A Git & GitHub

A.1 Justification

(Written in 2017 to justify the service to a corporation’s IT department.)

Git and GitHub are the de facto version control software and hosting solution for software development in modern data science. Using GitHub will help our group with three critical tasks: (a) developing our own software, (b) leveraging innovations of others, and (c) attracting top talent.

Developing Software: Version control is critical for developing quality software, especially when multiple data scientists are contributing to the same code bank. Among modern version control software, Git and GitHub are the most popular for new projects, especially among the talent pool that we recruit from. Compared to outdated approaches using conventional file-servers, version control substantially increases productivity. Analysts can develop code & report in parallel, and then combine when their branch is mature. Additionally, all commits are saved indefinitely, allowing us to ‘turn back the clock’ are resurrect older code when necessary. It also allows us to organize and manage our proprietary code in a single (distributed) location.

Given the needs of our small data science team, we believe that private GitHub repositories (secured with two-factor authentication) strike a nice balance between (a) security, (b) ease of use for developers, (c) ease of maintenance for administrators, and (d) cost.

Leveraging Innovation: Most cutting-edge data science algorithms are released on GitHub. These algorithms are not stand-alone software; instead they augment the statistical software, R, which has been approved by IT. Furthermore, GitHub.com hosts the documentation and user forums for most data science algorithms. Without access to this information, we are at greater risk of misunderstanding and misusing the routines, which could weaken the accuracy of the financial reports we produce.

Attracting Talent: As we compete for the top talent in the highly competitive field of data science, we want to provide access its standard tools.

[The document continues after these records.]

/-- As the last write of a job is matched the image changes by the job's rule, as `JobDone` spells it. SUSPEND and RESUME set and clear
the flag (R10, R21); STAGE raises the floor to its generation, holds it in its target cell with its unused mark and clears the
quarantine mark, emptying cell B of a slot its take found QUARANTINED (R15, R41); ACTIVATE stamps the staged generation with the hour of
its take, its wear 0, and keeps the previous current one as overlap or empties its cell by the grace fields (R7, R16, R17); OVERLAP_END
empties the overlap's cell (R18); REVOKE_SLOT empties both cells and keeps or clears the binding (R19); HEADER writes binding, policy
and mode (R22); RESERVE raises the ceiling (R46), HIGHWATER the high-water (R51), HOUR moves to the next strip position (R38);
ASSOCIATION empties or enrols its entry (R70, R71), BUNDLE_FLOOR sets the bundle floor (R72), ARM_RECORD puts its record in force, with
its copy and count (R160); a repair changes no image (R188). All else that the array says of the slot, of every other slot and of every
other entry stays. The notices are raised (R24). In the cache and the queue: a generation that leaves its cell, and every one of a
revoked slot, has its entries discarded and its counter jobs removed (R23, R93); an activation moves the entries' roles (R92); the flags
of an entry clear by its RESERVE or HIGHWATER (R46, R87); a slot that becomes WRITE_THROUGH has its dirty entries flushed (R88, R90).

The entries' roles at an activation that empties the previous generation's cell have `HoldersInOrder` as a premise, which holds in
every state that a run reaches: there the entries of the generation that leaves meet a cause, and those who hold them go on.

The requester is told: the last job of a STORING context makes it DONE with its success outcome and RENEWAL_FINISHED, an earlier one
leaves its list (R152); that the context of an ARM_RECORD is DONE also where the comparison that follows raises a tamper event is the
model's choice (log entry 25); a PROTECT that waits on its RESERVE judges its generation again and takes its value (R44, R46, R103); a
write-through UNPROTECT is answered OK, or by a cause other than RETIRED (R86, R111); an ACTIVATE command is answered OK with the
previous generation and whether it stays (R158). That a STAGE places its generation by the slot as its take found it, also where the
slot has become QUARANTINED since, is the model's choice (log entry 45), and so is that one found QUARANTINED raises no OVERLAP_ENDED
(log entry 51). -/
def Obligations.CompletedJobsChangeTheirImage : Prop :=
  ∀ (r : Running) (w : ArrayWrite) (q : QJob) (s : State), running s = true → s.writer.job = some r →
    r.writes = [w] → r.task = .queued q →
    ∃ t, exec (.storeWriteReadBack .matched) s = .next t ∧ JobDone r q s t ∧
      (∀ i j more, q.ctx = some i → s.device ≠ .faulted → (ctxOf s i).state = .storing →
        (ctxOf s i).jobs = (j, .queued) :: more → (∀ v, s.renewal.verif = some v → v.ctx ≠ i) →
        (more = [] → (ctxOf t i).state = .done ∧
          (ctxOf t i).result = some ⟨(ctxOf s i).success, (ctxOf s i).fields⟩ ∧
          Notice.renewalFinished i (ctxOf s i).success ∈ t.notices) ∧
        (more ≠ [] → (∀ record, q.job ≠ .armRecord record) →
          ctxOf t i = { ctxOf s i with jobs := more })) ∧
      let answered (c : Code) (body : List Byte) : Prop :=
        t.port.exec = .free ∧ t.port.retained = some ⟨c, s.port.overrun, body⟩
      (∀ op slot c gen v x e n, q.port = true → q.job = .reserve slot c gen v → s.port.exec = .protect op →
        op.stage = .reserve → op.slot = slot → op.cell = c → op.gen = gen → cellOf (slotOf s slot) c = some x →
        findEntry s slot gen = some e → e.withhold = none → e.n = some n →
        (x.wear = some 1000 ∨ n = 4294967295 → answered .keySpent []) ∧
        (x.wear ≠ some 1000 → n ≠ 4294967295 → n < max x.ceiling v →
          ∃ cls, t.port.exec = .protect { op with stage := .frame n cls } ∧
            (cellOf (slotOf t slot) c).map classOf = some cls ∧
            (findEntry t slot gen).bind (·.n) = some (n + 1) ∧
            let job : EngineJob := .frameProtect e.key (be64 (systemTitle s) ++ be32 n) op.header op.payload
            t.engine.job = some ⟨.port, job, false⟩ ∨ t.engine.portLine = some job)) ∧
      (∀ op slot c gen v, q.port = true → q.job = .highWater slot c gen v → s.port.exec = .unprotect op →
        op.stage = .high → (slotOf s op.slot).quarantined = false →
        (causeOf s op.slot op.trial.gen = none ∨ causeOf s op.slot op.trial.gen = some .retired →
          answered .ok (be16 op.trial.gen ++ [genRoleByte op.trial.role, u8 op.plain.length] ++ op.plain)) ∧
        ∀ w, causeOf s op.slot op.trial.gen = some w → w ≠ .retired → answered (causeCode w) []) ∧
      ∀ op slot gen c x, q.port = true → q.job = .activate slot gen → s.port.exec = .activate op → op.stage = .store →
        genWith (slotOf s slot) .staged = some (c, x) →
        answered .ok (u8 slot.val :: be16 gen ++ be16 ((genNumber (slotOf s slot) .current).getD 0) ++
          [yesNo ((genNumber (slotOf s slot) .current).isSome &&
            !(x.params.graceHours == 0 && x.params.graceCount == 0))])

We do not want to send the message that our organization doesn’t value the advancements appreciated and employed by our competitors.

Alternatives: The GitHub approach described above is the most common, but is not the only approached endorsed by contemporary developers. Others include:

  • GitHub Enterprise: hosting solution developed by GitHub, but hosted on a university-controlled VM.
  • GitLab: A competitor to GitHub. GitLab uses Git, but has a different hosting options, both cloud and on-premises.
  • Mercurial: modern version control that is similar to Git. It has many of Git’s strengths and avoids many of the undesirable features of Subversion/SVN.
  • Atlassian: A competitor to GitHub that focuses on businesses. Altassian/Bitbucket repositories can use Git or Mercurial. Like GitHub and GitLab, they offers different hosting options.

Resources:

  1. GitHub for Business
  2. Git for Teams

A.2 for Code Development

Jenny Bryan and Jim Hester have published a thorough description of using Git from a data scientist’s perspective (Happy Git and GitHub for the useR), and we recommend following their guidance. It is consistent with our approach, with a few exceptions noted below. A complementary resource is Team Geek, which has insightful advice for the human and collaborative aspects of version control.

Other Resources

  1. Setting up a CI/CD Process on GitHub with Travis CI. Travis-CI blob from August 2019.

A.3 for Collaboration

  1. Somewhat separate from it’s version control capabilities, GitHub provides built-in tools for coordinating projects across people and time. This tools revolves around GitHub Issues, which allow teammates to

  2. track issues assigned to them and others

  3. search if other teammates have encountered similar problems that their facing now (e.g., the new computer can’t install the rJava package).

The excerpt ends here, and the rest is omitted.